Separating device for separating magnetizable particles and non-magnetizable particles transported in a suspension flowing through a separating channel
Abstract
A separating device ( 1, 10, 14, 16, 17 ) for separating particles able to be magnetized and particles not able to be magnetized transported in a suspension flowing through a separating channel ( 3 ), has at least one permanent magnet ( 4, 4 a, 4 b, 4 c, 4 d ) arranged on at least one side of the separating channel ( 3 ) for producing a magnetic field gradient which deflects particles able to be magnetized to said side, wherein a yoke ( 5 ) is provided for closing the magnetic circuit from the permanent magnet ( 4, 4 a, 4 b, 4 c, 4 d ) to the side of the separating channel ( 3 ) opposite the permanent magnet ( 4, 4 a, 4 b, 4 c, 4 d ) and/or between two permanent magnets ( 4, 4 a, 4 b, 4 c, 4 d ).
Claims
exact text as granted — not AI-modifiedWhat is claimed is:
1. A separating device for separating magnetizable particles and non-magnetizable particles transported in a suspension flowing through a separating channel, the separating device comprising:
a yoke arranged at least partially around the separating channel, the yoke including:
a first yoke portion adjacent to a first side of the separating channel;
a second yoke portion adjacent to a second side of the separating channel opposite the first side;
wherein the first yoke portion, but not the second yoke portion opposite the first yoke portion, supports at least one permanent magnet;
wherein the at least one permanent magnet is configured to cooperate with the second yoke portion to define a magnetic field passing through the separating channel;
wherein the at least one permanent magnet comprises at least one surface facing the second yoke portion;
wherein the second yoke portion comprises at least one surface facing the first yoke portion; and
wherein the at least one surface of the second yoke portion is larger than the at least one surface of the at least one permanent magnet, such that the magnetic field passing though the separating channel is asymmetric about a plane perpendicular to a direction extending from the at least one permanent magnet to the second yoke portion.

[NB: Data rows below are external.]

-- ==== Sys2Proof/Laws/Completion.lean ====
section
/-! SUPPORT. Completion records, the end of a command without holds, and what `settle` comes to where nothing is cut. -/

namespace Sys2Proof.Machine

/-- Four little-endian bytes hold a word. -/
theorem leNat_wordBytes (w : Word) : word (leNat (wordBytes w)) = w := by
  have h : leNat (wordBytes w) = w.toNat := by
    have := w.isLt
    simp only [wordBytes, leBytes, leNat, BitVec.toNat_ofNat]
    omega
  simp [word, h]

theorem wordBytes_length (w : Word) : (wordBytes w).length = 4 := rfl

theorem memLoad_eq (m : List Host.Cell) (a k : Nat) (bs : List Byte) (hl : bs.length = k)
    (h : ∀ i, i < k → memByte m (a + i) = bs.getD i 0) : memLoad m a k = bs := by
  induction k generalizing a bs with
  | zero => cases bs with | nil => rfl | cons => simp at hl
  | succ n ih =>
    cases bs with
    | nil => simp at hl
    | cons b r =>
      have h0 := h 0 (by omega)
      simp at h0
      simp only [memLoad, h0]
      congr 1
      refine ih (a + 1) r (by simpa using hl) ?_
      intro i hi
      have := h (i + 1) (by omega)
      rw [show a + 1 + i = a + (i + 1) by omega, this]
      simp

/-- A word of a record just stored. -/
theorem memWord_stored (m : List Host.Cell) (a : Nat) (w0 w1 w2 w3 : Word) (h : Memory.wf m = true) :
    memWord (memStore m a ([w0, w1, w2, w3].flatMap wordBytes)) (a + 8) = w2 ∧
    memWord (memStore m a ([w0, w1, w2, w3].flatMap wordBytes)) (a + 12) = w3 := by
  have hl : ([w0, w1, w2, w3].flatMap wordBytes) = wordBytes w0 ++ (wordBytes w1 ++ (wordBytes w2 ++ wordBytes w3)) := by simp
  constructor
  · rw [memWord, memLoad_eq (bs := wordBytes w2), leNat_wordBytes]
    · rfl
    · intro i hi
      rw [memByte_memStore _ _ _ _ h, hl]
      simp only [List.length_append, wordBytes_length]
      rw [if_pos (by omega), show a + 8 + i - a = 8 + i by omega]
      rcases (by omega : i = 0 ∨ i = 1 ∨ i = 2 ∨ i = 3) with rfl | rfl | rfl | rfl <;> rfl
  · rw [memWord, memLoad_eq (bs := wordBytes w3), leNat_wordBytes]
    · rfl
    · intro i hi
      rw [memByte_memStore _ _ _ _ h, hl]
      simp only [List.length_append, wordBytes_length]
      rw [if_pos (by omega), show a + 12 + i - a = 12 + i by omega]
      rcases (by omega : i = 0 ∨ i = 1 ∨ i = 2 ∨ i = 3) with rfl | rfl | rfl | rfl <;> rfl

/-- A record appended to the completion ring (R336 to R338). -/
theorem cplRecord_room (op : Nat) (auto direct : Bool) (reason : Nat) (tag : Byte) (detail : Word) (s : State) (h : ringRoom s) :
    ∃ w0 w1 w3, w3 = (put 0 6 op ||| put 6 1 auto.toNat ||| put 7 1 direct.toNat ||| put 8 8 reason ||| put 16 8 tag.toNat |||
      put 24 8 s.cond.seq.toNat) ∧
    cplRecord op auto direct reason tag detail s =
      { raiseIf (reason != rOk && reason != rPartial) 57 (raise 56 s) with
        mem := memStore s.mem (nextRecordAt s) ([w0, w1, detail, w3].flatMap wordBytes)
        cond := { s.cond with seq := s.cond.seq + 1, head := s.cond.head + 1 } } := by
  refine ⟨(nowStamp s).frac, (nowStamp s).sec, _, rfl, ?_⟩
  unfold cplRecord
  simp only [ringRoom] at h
  dsimp only
  rw [if_neg (by show ¬ (16 ≤ (s.cond.head - s.cond.tail).toNat); omega)]
  rfl

theorem mainUp_of_condRuns (s : State) (h : condRuns s = true) : mainUp s = true := by
  simp [condRuns] at h; exact h.1.1

/-- A condition latches its source, and no other. -/
theorem latched_raiseIf (c : Bool) (n m : Nat) (s : State) :
    latched m (raiseIf c n s) = (latched m s || (c && (raisable n s).getLsbD m)) := by
  cases c <;> simp [latched, raiseIf]

/-- A record appended while the main domain is up is an answer. -/
theorem cplRecord_answered (op : Nat) (auto direct : Bool) (reason : Nat) (tag : Byte) (detail : Word) (s : State)
    (h : ringRoom s) (hw : Memory.wf s.mem = true) (hm : mainUp s = true) :
    answered op auto direct reason tag detail s (cplRecord op auto direct reason tag detail s) ∧
    onlyBytes (nextRecordAt s) 16 s (cplRecord op auto direct reason tag detail s) := by
  obtain ⟨w0, w1, w3, e3, e⟩ := cplRecord_room op auto direct reason tag detail s h
  have hs := memWord_stored s.mem (nextRecordAt s) w0 w1 detail w3 hw
  rw [e]
  refine ⟨⟨rfl, rfl, rfl, ⟨hs.1, by rw [← e3]; exact hs.2⟩, ?_, ?_⟩, ?_⟩
  · simp [latched, raiseIf, raise, raisable, hm, src]
  · intro h1 h2
    have hm2 : mainUp (raiseIf true 56 s) = true := by simpa [mainUp] using hm
    have h57 : (raisable 57 (raise 56 s)).getLsbD 57 = true := by simp [raisable, raise, hm2, src]
    show latched 57 (raiseIf _ 57 (raise 56 s)) = true
    rw [latched_raiseIf, h57]
    simp [h1, h2]
  · intro x hx
    have hl : ([w0, w1, detail, w3].flatMap wordBytes).length = 16 := rfl
    rw [memByte_memStore _ _ _ _ hw, hl, if_neg (by omega)]

/-! ## The end of a command without holds -/

/-- A port neither waits with a job nor installs. -/
def quietPort (p : Port) : Bool := p.jobWait == 0 && !p.installing

theorem stopInstalls_quiet (s : State) (h : s.disc.ports.all quietPort = true) : stopInstalls s = s := by
  have e : s.disc.ports.map (fun p => { p with installing := false }) = s.disc.ports := by
    conv => rhs; rw [← List.map_id s.disc.ports]
    apply List.map_congr_left
    intro p hp
    have := List.all_eq_true.mp h p hp
    simp [quietPort] at this
    obtain ⟨_, hi⟩ := this
    cases p
    simp_all
  simp [stopInstalls, e]

theorem endHolds_quiet (s : State) (h : noHolds s) : endHolds s = s := by
  obtain ⟨h1, h2, h3, h4, _⟩ := h
  have e1 : { s.cal with holdMod := 0, holdPair := 0, holdExc := false, holdEv := 0 } = s.cal := by
    have hc : s.cal = ⟨s.cal.map, s.cal.modTrim, s.cal.evtTrim, s.cal.calibrated, s.cal.quality, s.cal.holdMod, s.cal.holdPair,
      s.cal.holdExc, s.cal.holdEv⟩ := rfl
    rw [hc]; simp [h1, h2, h3, h4]
  simp [endHolds, h2, h4]
  cases s
  simp_all

theorem portAt_quiet (s : State) (h : s.disc.ports.all quietPort = true) (k : Nat) : (portAt s k).jobWait = 0 := by
  unfold portAt
  by_cases hk : k < s.disc.ports.length
  · have hm : s.disc.ports[k] ∈ s.disc.ports := List.getElem_mem hk
    have := List.all_eq_true.mp h _ hm
    simp [quietPort] at this
    simp [hk, this.1]
  · simp [hk, Port.reset]

theorem admitJobs_quiet (s : State) (h : s.disc.ports.all quietPort = true) : admitJobs s = s := by
  have e : ∀ k, admitJob k s = s := fun k => by simp [admitJob, portAt_quiet s h k]
  simp [admitJobs, forAll, List.range, List.range.loop, e]

/-- Without holds, waiting jobs or installations the end of a command is its record. -/
theorem finishCmd_quiet (reason : Nat) (detail : Word) (s : State) (c : Cmd) (j : Job) (hr : s.cond.running = some (c, j))
    (h : noHolds s) :
    finishCmd reason detail s =
      cmdRecord c false reason detail (orphanOp (serve { s with cond := { s.cond with running := none } })) := by
  have hp : s.disc.ports.all quietPort = true := h.2.2.2.2
  simp only [finishCmd, hr]
  rw [stopInstalls_quiet _ (by simpa [orphanOp, serve] using hp), endHolds_quiet _ (by simpa [orphanOp, serve, noHolds] using h),
    admitJobs_quiet _ (by simpa using hp)]

/-! ## What follows an event where nothing is cut -/

@[simp] theorem cplRecord_switchDone (op : Nat) (auto direct : Bool) (reason : Nat) (tag : Byte) (detail : Word) (s : State) :
    (cplRecord op auto direct reason tag detail s).cond.switchDone = s.cond.switchDone := by
  simp only [cplRecord]
  split <;> simp

/-- No switch's record waits: none is written. -/
theorem flushSwitches_none (s : State) (h : s.cond.switchDone = []) : flushSwitches s = s := by
  simp [flushSwitches, h]

/-- With nothing running or waiting and no warning, what follows is the next page and the return to rest. -/
theorem settle_rested (s : State) (hr : s.cond.running = none) (hd : s.cond.switchDone = []) (hw : s.pwr.warn = false) :
    settle s = rest (pump s) := by
  have e1 : clockCut s = s := by unfold clockCut; split <;> simp_all
  have e0 : selftestLock s = s := by simp [selftestLock, hr]
  have ea : selftestAcquire s = s := by simp [selftestAcquire, hr]
  have e2 : restoreHere s = s := by unfold restoreHere; split <;> simp_all
  have e3 : cutHere s = s := by unfold cutHere; split <;> simp_all [flushSwitches_none]
  have e4 : warnCut s = s := by unfold warnCut; simp [hw]
  have e5 : suspendHere s = s := by unfold suspendHere; split <;> simp_all
  simp [settle, ea, e0, e1, e2, e3, e4, e5]

/-- A job that nothing of `settle` acts on: it neither waits for MEAS, nor for a frame boundary, nor is it cut or suspended. -/
def Job.steady (s : State) (c : Cmd) : Job → Bool
  | .waitHold => !s.clk.bypass && c.op != 0x12
  | .holding => !s.clk.bypass && c.op != 0x12
  | .disc .. => !s.clk.bypass
  | .restore => s.tt.frame.isSome || s.cond.inReset || s.sys.measRst
  | .cut _ => false
  | .clear _ _ st .. => s.nv.suspend.isEmpty || (st != 1 && st != 2 && st != 6)
  | _ => true

/-- With such a job running and no warning, what follows is the next page and the return to rest. -/
theorem settle_steady (s : State) (c : Cmd) (j : Job) (hr : s.cond.running = some (c, j)) (hj : j.steady s c = true)
    (hw : s.pwr.warn = false) : settle s = rest (pump s) := by
  have e1 : clockCut s = s := by
    unfold clockCut
    by_cases hb : s.clk.bypass
    · simp only [hb, Bool.not_true, hr]
      cases j with
      | _ => simp_all [Job.steady]
    · simp [hb]
  have e0 : selftestLock s = s := by unfold selftestLock; cases j <;> simp_all [Job.steady]
  have ea : selftestAcquire s = s := by unfold selftestAcquire testMayAcquire; cases j <;> simp_all [Job.steady]
  have e2 : restoreHere s = s := by
    unfold restoreHere
    cases j <;> simp_all [Job.steady]
  have e3 : cutHere s = s := by unfold cutHere; cases j <;> simp_all [Job.steady]
  have e4 : warnCut s = s := by unfold warnCut; simp [hw]
  have e5 : suspendHere s = s := by
    unfold suspendHere
    split
    · rfl
    · cases j <;> simp_all [Job.steady]
  simp [settle, ea, e0, e1, e2, e3, e4, e5]

/-- A command that has started ends at once: its record, then the next page and the return to rest. -/
theorem settle_finished (reason : Nat) (detail : Word) (s : State) (c : Cmd) (j : Job) (hr : s.cond.running = some (c, j))
    (h : noHolds s) (hd : s.cond.switchDone = []) (hw : s.pwr.warn = false) :
    settle (finishCmd reason detail s) =
      rest (pump (cmdRecord c false reason detail (orphanOp (serve { s with cond := { s.cond with running := none } })))) := by
  rw [finishCmd_quiet reason detail s c j hr h]
  exact settle_rested _ (by simp [cmdRecord, orphanOp, serve]) (by simpa [cmdRecord, orphanOp, serve] using hd) (by simpa [orphanOp, serve] using hw)

theorem rest_ovf (s : State) : (rest s).cond.ovf = s.cond.ovf := by
  have k := @park_frame
  simp only [rest]; split <;> simp [k]

/-- The record a command that has just started ends with, and what its end leaves as it was. -/
theorem finishCmd_ended (reason : Nat) (detail : Word) (s : State) (c : Cmd) (h : startedAs c s) :
    ended c reason detail s (settle (finishCmd reason detail s)) ∧
    onlyBytes (nextRecordAt s) 16 s (settle (finishCmd reason detail s)) ∧
    besideConductor s (settle (finishCmd reason detail s)) := by
  obtain ⟨hr, hc, hw, hroom, hh, hd, hm⟩ := h
  rw [settle_finished reason detail s c .fresh hr hh hd hw]
  have hn : nextRecordAt (orphanOp (serve { s with cond := { s.cond with running := none } })) = nextRecordAt s := rfl
  have ha := cplRecord_answered c.op c.auto false reason c.tag detail
    (orphanOp (serve { s with cond := { s.cond with running := none } })) hroom hm (mainUp_of_condRuns s hc)
  rw [hn] at ha
  simp only [answered, recordStands, onlyBytes, latched] at ha
  obtain ⟨⟨a1, a2, a3, ⟨a4, a5⟩, a6, a7⟩, a8⟩ := ha
  have hb : besideConductor s (rest (pump (cmdRecord c false reason detail
      (orphanOp (serve { s with cond := { s.cond with running := none } }))))) := by
    simp [besideConductor, cmdRecord, orphanOp, serve]
  have hrun : (rest (pump (cmdRecord c false reason detail
      (orphanOp (serve { s with cond := { s.cond with running := none } }))))).cond.running = none := by
    simp [cmdRecord, orphanOp, serve]
  simp only [cmdRecord] at hb hrun ⊢
  refine ⟨⟨hrun, ⟨by simpa using a1, by simpa using a2, ?_, ⟨by simpa using a4, by simpa using a5⟩, ?_, ?_⟩⟩, ?_, hb⟩
  · rw [rest_ovf]; simpa [serve] using a3
  · simpa [latched] using a6
  · intro h1 h2; simpa [latched] using a7 h1 h2
  · intro x hx; simpa using a8 x hx

end Sys2Proof.Machine
end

2. The separating device according to claim 1 , wherein the at least one surface of the second yoke portion that is opposite from the at least one permanent magnet and adjacent to the separating channel has a thickness suitable to increase magnetic field gradients.
3. The separating device according to claim 2 , wherein the second yoke portion has a trapezoidal or round indentation, into which the separating channel protrudes.

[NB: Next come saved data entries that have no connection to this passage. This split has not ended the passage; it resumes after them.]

/-- An acquisition on an invalid plan ends with a failure of error 3, at its start or at that of its retry (R130, R143). -/
theorem acquire_invalid (cause : AcqBy) (s : State) (h : invalidSource s) :
    ∃ u, acquire cause s = acqFailed 3 u ∧ SameSource s u ∧ mainUp u = mainUp s := by
  have hb : SameSource s (acqBegin cause s) := ⟨rfl, rfl, rfl, rfl⟩
  have hv : planValid (acqBegin cause s).clk.ref (activePlan (acqBegin cause s)) = false := h.2
  have ha : acquire cause s = acqFail 3 (acqBegin cause s) := by
    rw [acquire, if_neg h.1]
    exact if_neg (Bool.eq_false_iff.mp hv)
  rw [ha]
  obtain hf | hf := acqFail_or 3 (acqBegin cause s)
  · exact ⟨acqBegin cause s, hf, hb, rfl⟩
  · have hm : mainUp (acqFailed 3 (acqBegin cause s)) = mainUp s := by simp [mainUp, acqFailed_frame, acqBegin_frame]
    have hs : SameSource s (acqFailed 3 (acqBegin cause s)) := hb.trans (acqFailed_source 3 _)
    generalize acqFailed 3 (acqBegin cause s) = t at hf hm hs
    obtain ⟨hsel, href, hplan⟩ := hs.selects
    have hi : invalidSource t := by rwa [invalidSource, hsel, href, hplan]
    exact ⟨acqBegin .retry (retryCounted t), hf.trans (retry_invalid t hi), hs.trans ⟨rfl, rfl, rfl, rfl⟩, hm⟩

/-- What a restart of the acquisition leaves (R129 to R131, R134): the registers as they are, MEAS on the bypass clock and the sequencer
halted; without a reference the clock is OFF, else an acquisition runs, or on an invalid plan has failed with source 17. -/
structure ClockRestarted (s t : State) : Prop where
  source : SameSource s t
  bypass : t.clk.bypass = true
  halted : t.tt.halted = true
  off : clkSel s = 0 → t.clk.state = .off ∧ t.clk.ref = .none ∧ t.clk.acq = none
  begins : clkSel s ≠ 0 → planValid (selRef s) (activePlan s) = true →
    t.clk.state = .acq ∧ t.clk.ref = selRef s ∧ t.clk.acq.isSome = true
  fails : invalidSource s → t.clk.state = .bypass ∧ t.clk.accErr = 3 ∧ t.clk.acq = none ∧ latched 17 t = true

/-- HF is not locked behind it. -/
theorem ClockRestarted.unlocked {s t : State} (h : ClockRestarted s t) : t.clk.state ≠ .locked := by
  by_cases h0 : clkSel s = 0
  · simp [(h.off h0).1]
  · cases hp : planValid (selRef s) (activePlan s) with
    | true => simp [(h.begins h0 hp).1]
    | false => simp [(h.fails ⟨h0, hp⟩).1]

/-- What leaves the clock, the sequencer and the latched sources leaves it so. -/
theorem ClockRestarted.kept {s t u : State} (h : ClockRestarted s t) (hc : u.clk = t.clk) (ht : u.tt = t.tt)
    (hl : latched 17 t = true → latched 17 u = true) : ClockRestarted s u := by
  obtain ⟨hs, hb, hh, ho, hg, hf⟩ := h
  rw [← hc] at hb ho hg hf
  rw [← ht] at hh
  refine ⟨by rwa [SameSource, hc], hb, hh, ho, hg, fun hi => ?_⟩
  obtain ⟨h1, h2, h3, h4⟩ := hf hi
  exact ⟨h1, h2, h3, hl h4⟩

/-- The restart depends on the registers alone. -/
theorem ClockRestarted.of_source {s t u : State} (h : ClockRestarted t u) (hs : SameSource s t) : ClockRestarted s u := by
  obtain ⟨hsel, href, hplan⟩ := hs.selects
  obtain ⟨hsrc, hb, hh, hoff, hbeg, hfail⟩ := h
  rw [hsel] at hoff
  rw [hsel, href, hplan] at hbeg
  rw [invalidSource, hsel, href, hplan] at hfail
  exact ⟨hs.trans hsrc, hb, hh, hoff, hbeg, hfail⟩

/-- The machine with the frame cut and the sequencer halted, before the acquisition (R134). -/
def clockCleared (s : State) : State :=
  discardQ (cutAll (withdrawPresettles (dropAhead (bypassIn
    { s with clk := { s.clk with acq := none, verify := false, verifying := false } }))))

theorem clockCleared_clk (s : State) :
    SameSource s (clockCleared s) ∧ (clockCleared s).clk.acq = none ∧ (clockCleared s).tt.halted = true := by
  let u : State := withdrawPresettles (dropAhead (bypassIn { s with clk := { s.clk with acq := none, verify := false, verifying := false } }))
  have hu : SameSource s u ∧ u.clk.acq = none ∧ u.clk.bypass = true := by
    simp [u, SameSource, withdrawPresettles_frame, dropAhead_frame, bypassIn, dropFast_frame]
  obtain ⟨hs, ha, hb⟩ := hu
  obtain ⟨hc, hh⟩ := cutAll_onBypass u hb
  have hk : SameSource u (cutAll u) := by simp [SameSource, hc]
  exact ⟨hs.trans (hk.trans ⟨rfl, rfl, rfl, rfl⟩), (congrArg Clk.acq hc).trans ha, hh⟩

theorem clockCleared_mainUp (s : State) : mainUp (clockCleared s) = mainUp s := by
  simp [clockCleared, mainUp, discardQ_frame, cutAll_frame, cutAll_inner, withdrawPresettles_frame, dropAhead_frame, bypassIn_frame]

/-- An acquisition that starts with MEAS on the bypass clock and the sequencer halted. -/
theorem acquire_restarts (cause : AcqBy) (s : State) (h0 : clkSel s ≠ 0) (hb : s.clk.bypass = true) (hh : s.tt.halted = true)
    (hm : mainUp s = true) : ClockRestarted s (acquire cause s) := by
  cases hp : planValid (selRef s) (activePlan s) with
  | true =>
    rw [acquire_begins cause s ⟨h0, hp⟩]
    exact ⟨⟨rfl, rfl, rfl, rfl⟩, hb, hh, fun h => absurd h h0, fun _ _ => ⟨rfl, rfl, rfl⟩, fun h => by simp [invalidSource, hp] at h⟩
  | false =>
    obtain ⟨u, hu, hs, hmu⟩ := acquire_invalid cause s ⟨h0, hp⟩
    obtain ⟨hc, hhalt⟩ := acqFailed_clk 3 u
    rw [hu]
    exact ⟨hs.trans (acqFailed_source 3 u), by rw [hc], hhalt, fun h => absurd h h0, fun _ h => by simp [hp] at h,
      fun _ => ⟨by rw [hc], by rw [hc], by rw [hc], acqFailed_source17 3 u (hmu.trans hm)⟩⟩

/-- The restart that a committed write of CLK_SRC or CLK_PLAN ends with (R134). -/
theorem restartClock_restarts (cause : AcqBy) (s : State) (hm : mainUp s = true) : ClockRestarted s (restartClock cause s) := by
  obtain ⟨hs, ha, hh⟩ := clockCleared_clk s
  obtain ⟨hsel, -⟩ := hs.selects
  by_cases h0 : clkSel s = 0
  · have e : restartClock cause s = { clockCleared s with
        clk := { (clockCleared s).clk with state := .off, ref := .none, bypass := true, retryIn := none } } :=
      if_pos (hsel.trans h0)
    rw [e]
    exact ⟨hs, rfl, hh, fun _ => ⟨rfl, rfl, ha⟩, fun h => absurd h0 h, fun h => absurd h0 h.1⟩
  · have e : ∃ c, restartClock cause s = acquire cause { clockCleared s with clk := c } ∧ SameSource s { clockCleared s with clk := c } ∧
        c.bypass = true :=
      ⟨_, if_neg (hsel.trans_ne h0), hs, rfl⟩
    obtain ⟨c, e, hs', hb⟩ := e
    obtain ⟨hsel', -⟩ := hs'.selects
    rw [e]
    exact (acquire_restarts cause { clockCleared s with clk := c } (hsel'.trans_ne h0) hb hh ((clockCleared_mainUp s).trans hm)).of_source hs'

end Sys2Proof.Machine
end

section
/-! SUPPORT. Committed writes of CLK_SRC and CLK_PLAN settled: O28. -/

namespace Sys2Proof.Machine

/-- With no command and no warning what follows an event is the records of switches that wait, the next page and the return to rest. -/
theorem settle_noCommand (s : State) (hr : s.cond.running = none) (hw : s.pwr.warn = false) :
    settle s = rest (pump s) ∨ settle s = rest (pump (flushSwitches s)) := by
  have e1 : clockCut s = s := by unfold clockCut; split <;> simp_all
  have e2 : selftestAcquire s = s := by simp [selftestAcquire, hr]
  have e3 : selftestLock s = s := by simp [selftestLock, hr]
  have e4 : restoreHere s = s := by unfold restoreHere; split <;> simp_all
  have e5 : cutHere s = s ∨ cutHere s = flushSwitches s := by unfold cutHere; split <;> simp_all
  have e6 : warnCut (cutHere s) = cutHere s := by obtain e5 | e5 := e5 <;> simp [e5, warnCut, hw]
  have e7 : suspendHere (cutHere s) = cutHere s := by
    have hr' : (cutHere s).cond.running = none := by obtain e5 | e5 := e5 <;> simp [e5, hr]
    unfold suspendHere
    split <;> simp_all
  rw [settle, e1, e2, e3, e4, e6, e7]
  obtain e5 | e5 := e5 <;> simp [e5]

/-- The MDLL is parked from its lock alone (R199). -/
theorem rest_unlocked_clk (s : State) (h : s.clk.state ≠ .locked) : (rest s).clk = s.clk := by
  have hp : park (outSettle s) = outSettle s := by simp [park, h]
  simp only [rest, hp]
  split <;> simp

theorem settle_unlocked (s : State) (hr : s.cond.running = none) (hw : s.pwr.warn = false) (h : s.clk.state ≠ .locked) :
    (settle s).clk = s.clk ∧ (settle s).tt = s.tt ∧ (settle s).pwr = s.pwr ∧ (settle s).hif = s.hif := by
  obtain e | e := settle_noCommand s hr hw
  all_goals
    rw [e, rest_unlocked_clk _ (by simpa using h)]
    simp

/-- The registers whose committed write restarts the acquisition, with its cause (R134). -/
def restartsClock (k : Nat) (cause : AcqBy) : Prop := (k = 24 ∧ cause = .clkSrc) ∨ (k = 25 ∧ cause = .clkPlan)

/-- The end of a commit sequence that wrote one of them. -/
theorem commitEnd_clock (k : Nat) (cause : AcqBy) (w : Word) (s : State) (hk : restartsClock k cause) :
    commitEnd [(k, w)] s = settle (restartClock cause s) := by
  obtain ⟨rfl, rfl⟩ | ⟨rfl, rfl⟩ := hk <;> simp [commitEnd, clockEnd, armChecks, wrote, lastWord]

/-- The effect of one of them is on the clock alone, and neither the transaction nor the output bears on it. -/
theorem regWrite_clock (k : Nat) (cause : AcqBy) (w : Word) (s : State) (hk : restartsClock k cause) :
    regWrite k w (newWriter (openTxn s)) = { newWriter (openTxn s) with clk := (regWrite k w s).clk } := by
  obtain ⟨rfl, -⟩ | ⟨rfl, -⟩ := hk <;> rfl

4. The separating device according to claim 1 , wherein a magnetizable element is arranged between the at least one permanent magnet and the separating channel.
5. The separating device according to claim 4 , wherein a surface of the magnetizable element that is facing the separating channel has a thickness suitable to increase magnetic field gradients.
6. The separating device according to claim 5 , wherein the magnetizable element has toward the separating channel a convexly curved or trapezoidal form.
7. The separating device according to claim 1 , wherein an area of the at least one surface of the at least one permanent magnet is suitable to increase magnetic field gradients.
8. The separating device according to claim 7 , wherein the permanent magnet has toward the separating channel a convexly curved or trapezoidal form.
9. The separating device according to claim 1 , wherein an even number of permanent magnets are provided,
an equal number of which lie opposite one another in each case,
the yoke taken externally around the permanent magnets connecting the permanent magnets to form magnetic circuits.
10. The separating device according to claim 1 , wherein the yoke that is open to one side connects the poles remote from the separating channel of two opposing permanent magnets.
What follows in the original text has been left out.